On this day (05) forty nine years ago we left Vidyodaya University at about 4 am in the dawn and arrived at Fort Railway Station with eleven university students and 11 bags filled with 250 hand grenades.
Our train to Jaffna, Yal Devi, left the station at 5.45 am. In the occurrence of state of emergency throughout the country on April 5, 1971, the train we were travelling in was checked by the army and the police. But we, pretending to be young university students wild and fancy free moved in singing songs throughout the journey. We reached Jaffna Railway Station around 1.45 pm without interruption.
As agreed, we met at Gangarama, Jaffna in different groups and prepared ourselves to attack the Police and the Prison at 11.45 pm as the JVP decided.

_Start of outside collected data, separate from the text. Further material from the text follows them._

/-! ### modPart -/

@[simp] theorem State.modPart_agenda (p : Nat) (f : Part → Part) : (s.modPart p f).agenda = s.agenda := rfl
@[simp] theorem State.modPart_cycle (p : Nat) (f : Part → Part) : (s.modPart p f).cycle = s.cycle := rfl
@[simp] theorem State.modPart_coreTurn (p : Nat) (f : Part → Part) : (s.modPart p f).coreTurn = s.coreTurn := rfl
@[simp] theorem State.modPart_cur (p : Nat) (f : Part → Part) : (s.modPart p f).cur = s.cur := rfl
@[simp] theorem State.modPart_insn (p : Nat) (f : Part → Part) : (s.modPart p f).insn = s.insn := rfl
@[simp] theorem State.modPart_insnLen (p : Nat) (f : Part → Part) : (s.modPart p f).insnLen = s.insnLen := rfl
@[simp] theorem State.modPart_freeCtr (p : Nat) (f : Part → Part) : (s.modPart p f).freeCtr = s.freeCtr := rfl
@[simp] theorem State.modPart_rootCode (p : Nat) (f : Part → Part) : (s.modPart p f).rootCode = s.rootCode := rfl
@[simp] theorem State.modPart_ftimeBase (p : Nat) (f : Part → Part) : (s.modPart p f).ftimeBase = s.ftimeBase := rfl
@[simp] theorem State.modPart_fwroot (p : Nat) (f : Part → Part) : (s.modPart p f).fwroot = s.fwroot := rfl
@[simp] theorem State.modPart_threads (p : Nat) (f : Part → Part) : (s.modPart p f).threads = s.threads := rfl
@[simp] theorem State.modPart_nextUid (p : Nat) (f : Part → Part) : (s.modPart p f).nextUid = s.nextUid := rfl
@[simp] theorem State.modPart_slots (p : Nat) (f : Part → Part) : (s.modPart p f).slots = s.slots := rfl
@[simp] theorem State.modPart_cores (p : Nat) (f : Part → Part) : (s.modPart p f).cores = s.cores := rfl
@[simp] theorem State.modPart_pops (p : Nat) (f : Part → Part) : (s.modPart p f).pops = s.pops := rfl
@[simp] theorem State.modPart_nextPop (p : Nat) (f : Part → Part) : (s.modPart p f).nextPop = s.nextPop := rfl
@[simp] theorem State.modPart_groups (p : Nat) (f : Part → Part) : (s.modPart p f).groups = s.groups := rfl
@[simp] theorem State.modPart_pad (p : Nat) (f : Part → Part) : (s.modPart p f).pad = s.pad := rfl
@[simp] theorem State.modPart_padWords (p : Nat) (f : Part → Part) : (s.modPart p f).padWords = s.padWords := rfl
@[simp] theorem State.modPart_banks (p : Nat) (f : Part → Part) : (s.modPart p f).banks = s.banks := rfl
@[simp] theorem State.modPart_hbm (p : Nat) (f : Part → Part) : (s.modPart p f).hbm = s.hbm := rfl
@[simp] theorem State.modPart_hostMem (p : Nat) (f : Part → Part) : (s.modPart p f).hostMem = s.hostMem := rfl
@[simp] theorem State.modPart_badHbm (p : Nat) (f : Part → Part) : (s.modPart p f).badHbm = s.badHbm := rfl
@[simp] theorem State.modPart_badPad (p : Nat) (f : Part → Part) : (s.modPart p f).badPad = s.badPad := rfl
@[simp] theorem State.modPart_badCache (p : Nat) (f : Part → Part) : (s.modPart p f).badCache = s.badCache := rfl
@[simp] theorem State.modPart_stackErrs (p : Nat) (f : Part → Part) : (s.modPart p f).stackErrs = s.stackErrs := rfl
@[simp] theorem State.modPart_healthHours (p : Nat) (f : Part → Part) : (s.modPart p f).healthHours = s.healthHours := rfl
@[simp] theorem State.modPart_gens (p : Nat) (f : Part → Part) : (s.modPart p f).gens = s.gens := rfl
@[simp] theorem State.modPart_clusters (p : Nat) (f : Part → Part) : (s.modPart p f).clusters = s.clusters := rfl
@[simp] theorem State.modPart_arrays (p : Nat) (f : Part → Part) : (s.modPart p f).arrays = s.arrays := rfl
@[simp] theorem State.modPart_acc (p : Nat) (f : Part → Part) : (s.modPart p f).acc = s.acc := rfl
@[simp] theorem State.modPart_residencies (p : Nat) (f : Part → Part) : (s.modPart p f).residencies = s.residencies := rfl
@[simp] theorem State.modPart_useClock (p : Nat) (f : Part → Part) : (s.modPart p f).useClock = s.useClock := rfl
@[simp] theorem State.modPart_tids (p : Nat) (f : Part → Part) : (s.modPart p f).tids = s.tids := rfl
@[simp] theorem State.modPart_ctxs (p : Nat) (f : Part → Part) : (s.modPart p f).ctxs = s.ctxs := rfl
@[simp] theorem State.modPart_graphs (p : Nat) (f : Part → Part) : (s.modPart p f).graphs = s.graphs := rfl
@[simp] theorem State.modPart_views (p : Nat) (f : Part → Part) : (s.modPart p f).views = s.views := rfl
@[simp] theorem State.modPart_drafts (p : Nat) (f : Part → Part) : (s.modPart p f).drafts = s.drafts := rfl
@[simp] theorem State.modPart_nextOp (p : Nat) (f : Part → Part) : (s.modPart p f).nextOp = s.nextOp := rfl
@[simp] theorem State.modPart_nextAcc (p : Nat) (f : Part → Part) : (s.modPart p f).nextAcc = s.nextAcc := rfl
@[simp] theorem State.modPart_contexts (p : Nat) (f : Part → Part) : (s.modPart p f).contexts = s.contexts := rfl
@[simp] theorem State.modPart_blocks (p : Nat) (f : Part → Part) : (s.modPart p f).blocks = s.blocks := rfl
@[simp] theorem State.modPart_nodes (p : Nat) (f : Part → Part) : (s.modPart p f).nodes = s.nodes := rfl
@[simp] theorem State.modPart_nextNode (p : Nat) (f : Part → Part) : (s.modPart p f).nextNode = s.nextNode := rfl
@[simp] theorem State.modPart_agents (p : Nat) (f : Part → Part) : (s.modPart p f).agents = s.agents := rfl
@[simp] theorem State.modPart_batch (p : Nat) (f : Part → Part) : (s.modPart p f).batch = s.batch := rfl
@[simp] theorem State.modPart_iters (p : Nat) (f : Part → Part) : (s.modPart p f).iters = s.iters := rfl
@[simp] theorem State.modPart_models (p : Nat) (f : Part → Part) : (s.modPart p f).models = s.models := rfl
@[simp] theorem State.modPart_nextSeq (p : Nat) (f : Part → Part) : (s.modPart p f).nextSeq = s.nextSeq := rfl
@[simp] theorem State.modPart_batchIn (p : Nat) (f : Part → Part) : (s.modPart p f).batchIn = s.batchIn := rfl
@[simp] theorem State.modPart_reportIn (p : Nat) (f : Part → Part) : (s.modPart p f).reportIn = s.reportIn := rfl
@[simp] theorem State.modPart_moduleNum (p : Nat) (f : Part → Part) : (s.modPart p f).moduleNum = s.moduleNum := rfl
@[simp] theorem State.modPart_linkIn (p : Nat) (f : Part → Part) : (s.modPart p f).linkIn = s.linkIn := rfl
@[simp] theorem State.modPart_linkOut (p : Nat) (f : Part → Part) : (s.modPart p f).linkOut = s.linkOut := rfl
@[simp] theorem State.modPart_parked (p : Nat) (f : Part → Part) : (s.modPart p f).parked = s.parked := rfl
@[simp] theorem State.modPart_acks (p : Nat) (f : Part → Part) : (s.modPart p f).acks = s.acks := rfl
@[simp] theorem State.modPart_badWrites (p : Nat) (f : Part → Part) : (s.modPart p f).badWrites = s.badWrites := rfl
@[simp] theorem State.modPart_remoteSeen (p : Nat) (f : Part → Part) : (s.modPart p f).remoteSeen = s.remoteSeen := rfl
@[simp] theorem State.modPart_saves (p : Nat) (f : Part → Part) : (s.modPart p f).saves = s.saves := rfl
@[simp] theorem State.modPart_chunksIn (p : Nat) (f : Part → Part) : (s.modPart p f).chunksIn = s.chunksIn := rfl
@[simp] theorem State.modPart_cqHeld (p : Nat) (f : Part → Part) : (s.modPart p f).cqHeld = s.cqHeld := rfl
@[simp] theorem State.modPart_tried (p : Nat) (f : Part → Part) : (s.modPart p f).tried = s.tried := rfl
@[simp] theorem State.modPart_balances (p : Nat) (f : Part → Part) : (s.modPart p f).balances = s.balances := rfl
@[simp] theorem State.modPart_ticks (p : Nat) (f : Part → Part) : (s.modPart p f).ticks = s.ticks := rfl
@[simp] theorem State.modPart_subqs (p : Nat) (f : Part → Part) : (s.modPart p f).subqs = s.subqs := rfl
@[simp] theorem State.modPart_cqs (p : Nat) (f : Part → Part) : (s.modPart p f).cqs = s.cqs := rfl
@[simp] theorem State.modPart_msi (p : Nat) (f : Part → Part) : (s.modPart p f).msi = s.msi := rfl
@[simp] theorem State.modPart_htls (p : Nat) (f : Part → Part) : (s.modPart p f).htls = s.htls := rfl
@[simp] theorem State.modPart_xansval (p : Nat) (f : Part → Part) : (s.modPart p f).xansval = s.xansval := rfl
@[simp] theorem State.modPart_tparg (p : Nat) (f : Part → Part) : (s.modPart p f).tparg = s.tparg := rfl
@[simp] theorem State.modPart_tpstat (p : Nat) (f : Part → Part) : (s.modPart p f).tpstat = s.tpstat := rfl
@[simp] theorem State.modPart_frozenFns (p : Nat) (f : Part → Part) : (s.modPart p f).frozenFns = s.frozenFns := rfl
@[simp] theorem State.modPart_booted (p : Nat) (f : Part → Part) : (s.modPart p f).booted = s.booted := rfl
@[simp] theorem State.modPart_recov (p : Nat) (f : Part → Part) : (s.modPart p f).recov = s.recov := rfl
@[simp] theorem State.modPart_xmiss (p : Nat) (f : Part → Part) : (s.modPart p f).xmiss = s.xmiss := rfl
@[simp] theorem State.modPart_hbmKeys (p : Nat) (f : Part → Part) : (s.modPart p f).hbmKeys = s.hbmKeys := rfl
@[simp] theorem State.modPart_badHost (p : Nat) (f : Part → Part) : (s.modPart p f).badHost = s.badHost := rfl
@[simp] theorem State.modPart_commitWait (p : Nat) (f : Part → Part) : (s.modPart p f).commitWait = s.commitWait := rfl
@[simp] theorem State.modPart_tpWait (p : Nat) (f : Part → Part) : (s.modPart p f).tpWait = s.tpWait := rfl
@[simp] theorem State.modPart_flash (p : Nat) (f : Part → Part) : (s.modPart p f).flash = s.flash := rfl
@[simp] theorem State.modPart_running (p : Nat) (f : Part → Part) : (s.modPart p f).running = s.running := rfl
@[simp] theorem State.modPart_staged (p : Nat) (f : Part → Part) : (s.modPart p f).staged = s.staged := rfl
@[simp] theorem State.modPart_fuseSvn (p : Nat) (f : Part → Part) : (s.modPart p f).fuseSvn = s.fuseSvn := rfl
@[simp] theorem State.modPart_meas (p : Nat) (f : Part → Part) : (s.modPart p f).meas = s.meas := rfl
@[simp] theorem State.modPart_fwBase (p : Nat) (f : Part → Part) : (s.modPart p f).fwBase = s.fwBase := rfl
@[simp] theorem State.modPart_fwLimit (p : Nat) (f : Part → Part) : (s.modPart p f).fwLimit = s.fwLimit := rfl
@[simp] theorem State.modPart_stopped (p : Nat) (f : Part → Part) : (s.modPart p f).stopped = s.stopped := rfl
@[simp] theorem State.modPart_life (p : Nat) (f : Part → Part) : (s.modPart p f).life = s.life := rfl
@[simp] theorem State.modPart_hsel (p : Nat) (f : Part → Part) : (s.modPart p f).hsel = s.hsel := rfl
@[simp] theorem State.modPart_health (p : Nat) (f : Part → Part) : (s.modPart p f).health = s.health := rfl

Against all odds, we were preparing to break the JVP leader Rohana Wijeweera free from the Jaffna prison and bring him to the South. Around one hundred young men had come to Jaffna for the attack. Despite the obstacles due to various reasons we were obliged to launch the attach exactly as planned, so decided to attack the Jaffna Police under the leadership of Nandana Marasinghe, Samson Siripala and Siripala Abeygunawardena and the Jaffna Prison under my command and several others'.
At 11.45 pm our team marched in to launch attack at the prison in the Jaffna Fort. We had two grenades for each as were expected to launch the attack. This may sound ridiculous today but it was the situation we were in then. The group I accompanied approached the door of the main fortress, through the small cell wall, only to be seen by the police officers prepared to open fire at us near the water trench surrounding the fort. The grenades we threw fell into the trench and exploded and the policemen carrying guns ran away and hid somewhere in the fort, and we were not attacked again. In one way, we seized the power of the fort, however, within hours, troops and police teams began attacking the fort. One of the group I fought with, Nimal Wasantha, students leader of Kelani University and Sumanaratne of Colombo University died in the attack. Jayantha Amarasena and Kapila Gunaratne were shot and wounded.

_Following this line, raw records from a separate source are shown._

theorem vmulh (vd va vb pg : Nat) (t : Ety) (z : Bool) : Statement (.vmulh vd va vb pg t z) := fun h _ => by
  have hi : t.isInt = true := by
    have h := ((Bool.and_eq_true _ _).mp h).2
    cases t <;> first | rfl | cases h
  exact rtVI (ok := Ety.isInt) .vmulh h hi (by decide) fun _ e f => (d_vint e).trans (by unfold decVint; rw [f]; rfl)

theorem vmin (vd va vb pg : Nat) (t : Ety) (z : Bool) : Statement (.vmin vd va vb pg t z) := fun h _ => by
  have hi : t.isInt = true := by
    have h := ((Bool.and_eq_true _ _).mp h).2
    cases t <;> first | rfl | cases h
  exact rtVI (ok := Ety.isInt) .vmin h hi (by decide) fun _ e f => (d_vint e).trans (by unfold decVint; rw [f]; rfl)

theorem vmax (vd va vb pg : Nat) (t : Ety) (z : Bool) : Statement (.vmax vd va vb pg t z) := fun h _ => by
  have hi : t.isInt = true := by
    have h := ((Bool.and_eq_true _ _).mp h).2
    cases t <;> first | rfl | cases h
  exact rtVI (ok := Ety.isInt) .vmax h hi (by decide) fun _ e f => (d_vint e).trans (by unfold decVint; rw [f]; rfl)

theorem vand (vd va vb pg : Nat) (t : Ety) (z : Bool) : Statement (.vand vd va vb pg t z) := fun h _ => by
  have hi : t.isInt = true := by
    have h := ((Bool.and_eq_true _ _).mp h).2
    cases t <;> first | rfl | cases h
  exact rtVI (ok := Ety.isInt) .vand h hi (by decide) fun _ e f => (d_vint e).trans (by unfold decVint; rw [f]; rfl)

theorem vor (vd va vb pg : Nat) (t : Ety) (z : Bool) : Statement (.vor vd va vb pg t z) := fun h _ => by
  have hi : t.isInt = true := by
    have h := ((Bool.and_eq_true _ _).mp h).2
    cases t <;> first | rfl | cases h
  exact rtVI (ok := Ety.isInt) .vor h hi (by decide) fun _ e f => (d_vint e).trans (by unfold decVint; rw [f]; rfl)

theorem vxor (vd va vb pg : Nat) (t : Ety) (z : Bool) : Statement (.vxor vd va vb pg t z) := fun h _ => by
  have hi : t.isInt = true := by
    have h := ((Bool.and_eq_true _ _).mp h).2
    cases t <;> first | rfl | cases h
  exact rtVI (ok := Ety.isInt) .vxor h hi (by decide) fun _ e f => (d_vint e).trans (by unfold decVint; rw [f]; rfl)

theorem vshl (vd va vb pg : Nat) (t : Ety) (z : Bool) : Statement (.vshl vd va vb pg t z) := fun h _ => by
  have hi : t.isInt = true := by
    have h := ((Bool.and_eq_true _ _).mp h).2
    cases t <;> first | rfl | cases h
  exact rtVI (ok := Ety.isInt) .vshl h hi (by decide) fun _ e f => (d_vint e).trans (by unfold decVint; rw [f]; rfl)

theorem vshr (vd va vb pg : Nat) (t : Ety) (z : Bool) : Statement (.vshr vd va vb pg t z) := fun h _ => by
  have hi : t.isInt = true := by
    have h := ((Bool.and_eq_true _ _).mp h).2
    cases t <;> first | rfl | cases h
  exact rtVI (ok := Ety.isInt) .vshr h hi (by decide) fun _ e f => (d_vint e).trans (by unfold decVint; rw [f]; rfl)

theorem vsra (vd va vb pg : Nat) (t : Ety) (z : Bool) : Statement (.vsra vd va vb pg t z) := fun h _ => by
  have hi : t.isInt = true := by
    have h := ((Bool.and_eq_true _ _).mp h).2
    cases t <;> first | rfl | cases h
  exact rtVI (ok := Ety.isSigned) .vsra h hi (by decide) fun _ e f => (d_vint e).trans (by unfold decVint; rw [f]; rfl)

theorem vabs (vd va pg : Nat) (t : Ety) (z : Bool) : Statement (.vabs vd va pg t z) := fun h _ => by
  have hi : t.isInt = true := by
    have h := ((Bool.and_eq_true _ _).mp h).2
    cases t <;> first | rfl | cases h
  exact rtVI1 (ok := Ety.isSigned) .vabs h hi (by decide) fun _ e f => (d_vint e).trans (by unfold decVint; rw [f]; rfl)

theorem vneg (vd va pg : Nat) (t : Ety) (z : Bool) : Statement (.vneg vd va pg t z) := fun h _ => by
  have hi : t.isInt = true := by
    have h := ((Bool.and_eq_true _ _).mp h).2
    cases t <;> first | rfl | cases h
  exact rtVI1 (ok := Ety.isSigned) .vneg h hi (by decide) fun _ e f => (d_vint e).trans (by unfold decVint; rw [f]; rfl)

theorem vmac (vd va vb pg : Nat) (t : Ety) (z : Bool) : Statement (.vmac vd va vb pg t z) := fun h _ => by
  have hi : t.isInt = true := by
    have h := ((Bool.and_eq_true _ _).mp h).2
    cases t <;> first | rfl | cases h
  exact rtVI (ok := Ety.isInt) .vmac h hi (by decide) fun _ e f => (d_vint e).trans (by unfold decVint; rw [f]; rfl)

theorem vfadd (vd va vb pg : Nat) (t : Ety) (z : Bool) : Statement (.vfadd vd va vb pg t z) := fun h _ =>
  rtVF .vfadd h (by decide) fun _ e f => (d_vflt e).trans (by unfold decVflt; rw [f]; rfl)

theorem vfsub (vd va vb pg : Nat) (t : Ety) (z : Bool) : Statement (.vfsub vd va vb pg t z) := fun h _ =>
  rtVF .vfsub h (by decide) fun _ e f => (d_vflt e).trans (by unfold decVflt; rw [f]; rfl)

theorem vfmul (vd va vb pg : Nat) (t : Ety) (z : Bool) : Statement (.vfmul vd va vb pg t z) := fun h _ =>
  rtVF .vfmul h (by decide) fun _ e f => (d_vflt e).trans (by unfold decVflt; rw [f]; rfl)

theorem vfma (vd va vb pg : Nat) (t : Ety) (z : Bool) : Statement (.vfma vd va vb pg t z) := fun h _ =>
  rtVF .vfma h (by decide) fun _ e f => (d_vflt e).trans (by unfold decVflt; rw [f]; rfl)

theorem vfmin (vd va vb pg : Nat) (t : Ety) (z : Bool) : Statement (.vfmin vd va vb pg t z) := fun h _ =>
  rtVF .vfmin h (by decide) fun _ e f => (d_vflt e).trans (by unfold decVflt; rw [f]; rfl)

theorem vfmax (vd va vb pg : Nat) (t : Ety) (z : Bool) : Statement (.vfmax vd va vb pg t z) := fun h _ =>
  rtVF .vfmax h (by decide) fun _ e f => (d_vflt e).trans (by unfold decVflt; rw [f]; rfl)

theorem vfabs (vd va pg : Nat) (t : Ety) (z : Bool) : Statement (.vfabs vd va pg t z) := fun h _ =>
  rtVF1 .vfabs h (by decide) fun _ e f => (d_vflt e).trans (by unfold decVflt; rw [f]; rfl)

theorem vfneg (vd va pg : Nat) (t : Ety) (z : Bool) : Statement (.vfneg vd va pg t z) := fun h _ =>
  rtVF1 .vfneg h (by decide) fun _ e f => (d_vflt e).trans (by unfold decVflt; rw [f]; rfl)

theorem vcvt (vd va pg : Nat) (dst src : Ety) (r : Rnd) (o : Ovf) (z : Bool) : Statement (.vcvt vd va pg dst src r o z) := fun h _ => by
  change (decide (vd < 16) && decide (va < 16) && decide (pg < 8) && dst.isCvt && src.isCvt && decide (dst ≠ src)) = true at h
  simp only [Bool.and_eq_true, decide_eq_true_eq] at h
  have h1 := ety_lt dst
  have h2 := ety_lt src
  have h3 := rnd_lt r
  have h4 := ovf_lt o
  have h5 : encBit z 1 = 2 * z.toNat ∧ z.toNat < 2 := by cases z <;> decide
  refine ofV (op := 0x2F) (vd := vd) (va := va) (vb := dst.code) (pg := pg) (fn := src.code * 2 ^ 6 + r.code * 2 ^ 4 + o.code * 2 ^ 2 + encBit z 1) (by decide) (by omega) (by omega) h1 (by omega) (by omega) fun w f => ?_
  have e1 : fld w 0 1 = 0 := (f.lowE _ _ (by decide)).trans (by simp only [fld]; omega)
  have e2 : fld w 6 4 = src.code := (f.lowE _ _ (by decide)).trans (by simp only [fld]; omega)
  have e3 : fld w 4 2 = r.code := (f.lowE _ _ (by decide)).trans (by simp only [fld]; omega)
  have e4 : fld w 2 2 = o.code := (f.lowE _ _ (by decide)).trans (by simp only [fld]; omega)
  have e5 : bitAt w 1 = z := bitAt_of ((f.lowE _ _ (by decide)).trans (by simp only [fld]; omega))
  rw [d_vcvt f.opE, decVcvt, e1, f.vbE, e2, f.vdE, f.vaE, f.pgE, e3, e4, e5, rnd_ofCode, ovf_ofCode]
  simp [mustBeZero, withEty_code, mustHold, h]

theorem vld (vd : Nat) (xs : Src) (pg : Nat) (sz : ESize) (z : Bool) : Statement (.vld vd xs pg sz z) := fun h _ => by
  change (decide (vd < 16) && xs.ok && decide (pg < 8)) = true at h
  simp only [Bool.and_eq_true, decide_eq_true_eq] at h
  have hs := esize_lt sz
  have hz : encBit z 6 = 64 * z.toNat ∧ z.toNat < 2 := by cases z <;> decide
  refine ofX (op := 0x30) (vd := vd) (va := 0) (xs := xs) (pg := pg) (fn := encBit z 6 + sz.code * 2 ^ 4 + 0) (by decide) (by omega) (by omega) h.1.2 (by omega) (by omega) fun w f => ?_
  have e1 : fld w 0 4 = 0 := (f.lowE _ _ (by decide)).trans (by simp only [fld]; omega)
  have e2 : fld w 4 2 = sz.code := (f.lowE _ _ (by decide)).trans (by simp only [fld]; omega)
  have e3 : bitAt w 6 = z := bitAt_of ((f.lowE _ _ (by decide)).trans (by simp only [fld]; omega))
  rw [d_vmem f.opE]; unfold decVmem; rw [e1]
  show (mustBeZero (fld w 17 4) (.ok (.vld (fld w 21 4) (srcAt w 12 10) (fld w 7 3) (ESize.ofCode (fld w 4 2)) (bitAt w 6))) : Decoded) = _
  simp [decVslide, mustBeZero, f.vdE, f.vaE, f.xsE, f.pgE, e2, e3, esize_ofCode]

theorem vst (vd : Nat) (xs : Src) (pg : Nat) (sz : ESize) : Statement (.vst vd xs pg sz) := fun h _ => by
  change (decide (vd < 16) && xs.ok && decide (pg < 8)) = true at h
  simp only [Bool.and_eq_true, decide_eq_true_eq] at h
  have hs := esize_lt sz
  refine ofX (op := 0x30) (vd := vd) (va := 0) (xs := xs) (pg := pg) (fn := sz.code * 2 ^ 4 + 1) (by decide) (by omega) (by omega) h.1.2 (by omega) (by omega) fun w f => ?_
  have e1 : fld w 0 4 = 1 := (f.lowE _ _ (by decide)).trans (by simp only [fld]; omega)
  have e2 : fld w 4 2 = sz.code := (f.lowE _ _ (by decide)).trans (by simp only [fld]; omega)
  have e3 : fld w 6 1 = 0 := (f.lowE _ _ (by decide)).trans (by simp only [fld] <;> omega)
  rw [d_vmem f.opE]; unfold decVmem; rw [e1]
  show (mustBeZero (fld w 17 4) <|
    mustBeZero (fld w 6 1) (.ok (.vst (fld w 21 4) (srcAt w 12 10) (fld w 7 3) (ESize.ofCode (fld w 4 2)))) : Decoded) = _
  simp [decVslide, mustBeZero, f.vdE, f.vaE, f.xsE, f.pgE, e2, e3, esize_ofCode]

theorem vgath (vd va : Nat) (xs : Src) (pg : Nat) (sz : ESize) (z : Bool) : Statement (.vgath vd va xs pg sz z) := fun h _ => by
  change (decide (vd < 16) && decide (va < 16) && xs.ok && decide (pg < 8)) = true at h
  simp only [Bool.and_eq_true, decide_eq_true_eq] at h
  have hs := esize_lt sz
  have hz : encBit z 6 = 64 * z.toNat ∧ z.toNat < 2 := by cases z <;> decide
  refine ofX (op := 0x30) (vd := vd) (va := va) (xs := xs) (pg := pg) (fn := encBit z 6 + sz.code * 2 ^ 4 + 2) (by decide) (by omega) (by omega) h.1.2 (by omega) (by omega) fun w f => ?_
  have e1 : fld w 0 4 = 2 := (f.lowE _ _ (by decide)).trans (by simp only [fld]; omega)
  have e2 : fld w 4 2 = sz.code := (f.lowE _ _ (by decide)).trans (by simp only [fld]; omega)
  have e3 : bitAt w 6 = z := bitAt_of ((f.lowE _ _ (by decide)).trans (by simp only [fld]; omega))
  rw [d_vmem f.opE]; unfold decVmem; rw [e1]
  show (.ok (.vgath (fld w 21 4) (fld w 17 4) (srcAt w 12 10) (fld w 7 3) (ESize.ofCode (fld w 4 2)) (bitAt w 6)) : Decoded) = _
  simp [decVslide, mustBeZero, f.vdE, f.vaE, f.xsE, f.pgE, e2, e3, esize_ofCode]

theorem vscat (vd va : Nat) (xs : Src) (pg : Nat) (sz : ESize) : Statement (.vscat vd va xs pg sz) := fun h _ => by
  change (decide (vd < 16) && decide (va < 16) && xs.ok && decide (pg < 8)) = true at h
  simp only [Bool.and_eq_true, decide_eq_true_eq] at h
  have hs := esize_lt sz
  refine ofX (op := 0x30) (vd := vd) (va := va) (xs := xs) (pg := pg) (fn := sz.code * 2 ^ 4 + 3) (by decide) (by omega) (by omega) h.1.2 (by omega) (by omega) fun w f => ?_
  have e1 : fld w 0 4 = 3 := (f.lowE _ _ (by decide)).trans (by simp only [fld]; omega)
  have e2 : fld w 4 2 = sz.code := (f.lowE _ _ (by decide)).trans (by simp only [fld]; omega)
  have e3 : fld w 6 1 = 0 := (f.lowE _ _ (by decide)).trans (by simp only [fld] <;> omega)
  rw [d_vmem f.opE]; unfold decVmem; rw [e1]
  show (mustBeZero (fld w 6 1) (.ok (.vscat (fld w 21 4) (fld w 17 4) (srcAt w 12 10) (fld w 7 3) (ESize.ofCode (fld w 4 2)))) : Decoded) = _
  simp [decVslide, mustBeZero, f.vdE, f.vaE, f.xsE, f.pgE, e2, e3, esize_ofCode]

theorem vsplat (vd : Nat) (xs : Src) (pg : Nat) (sz : ESize) (z : Bool) : Statement (.vsplat vd xs pg sz z) := fun h _ => by
  change (decide (vd < 16) && xs.ok && decide (pg < 8)) = true at h
  simp only [Bool.and_eq_true, decide_eq_true_eq] at h
  have hs := esize_lt sz
  have hz : encBit z 6 = 64 * z.toNat ∧ z.toNat < 2 := by cases z <;> decide
  refine ofX (op := 0x30) (vd := vd) (va := 0) (xs := xs) (pg := pg) (fn := encBit z 6 + sz.code * 2 ^ 4 + 4) (by decide) (by omega) (by omega) h.1.2 (by omega) (by omega) fun w f => ?_
  have e1 : fld w 0 4 = 4 := (f.lowE _ _ (by decide)).trans (by simp only [fld]; omega)
  have e2 : fld w 4 2 = sz.code := (f.lowE _ _ (by decide)).trans (by simp only [fld]; omega)
  have e3 : bitAt w 6 = z := bitAt_of ((f.lowE _ _ (by decide)).trans (by simp only [fld]; omega))
  rw [d_vmem f.opE]; unfold decVmem; rw [e1]
  show (mustBeZero (fld w 17 4) (.ok (.vsplat (fld w 21 4) (srcAt w 12 10) (fld w 7 3) (ESize.ofCode (fld w 4 2)) (bitAt w 6))) : Decoded) = _
  simp [decVslide, mustBeZero, f.vdE, f.vaE, f.xsE, f.pgE, e2, e3, esize_ofCode]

The gunfire at night time and military command were all over, and we were left with but a few bombs. But taking advantage of the land on the fort wall, we were able to guard until the next morning (April 6th). As the two bombs we had in our possession were exhausted left unarmed, we were forced to hurry as far as we could reach in the fort. At the end, the police and army units that had reached the fort wall arrived at where we were and had us surrendered.
Our lives were spared as we were taken into custody by the military and the police, but we were then sentenced to six years in prison. Trapped together in the prison, we started talking about ourselves. Our objective was to begin revolution (the way we understood it back then) in Sri Lanka. However, in the clash of opinions in the prison we were sacked from the JVP and there were many comrades, including Jayantha and Kapila, who fought with me and were wounded on the night of April 5th. It must be remembered with regret that those who missed the battle on the night of April 5th became heroes of the prisons.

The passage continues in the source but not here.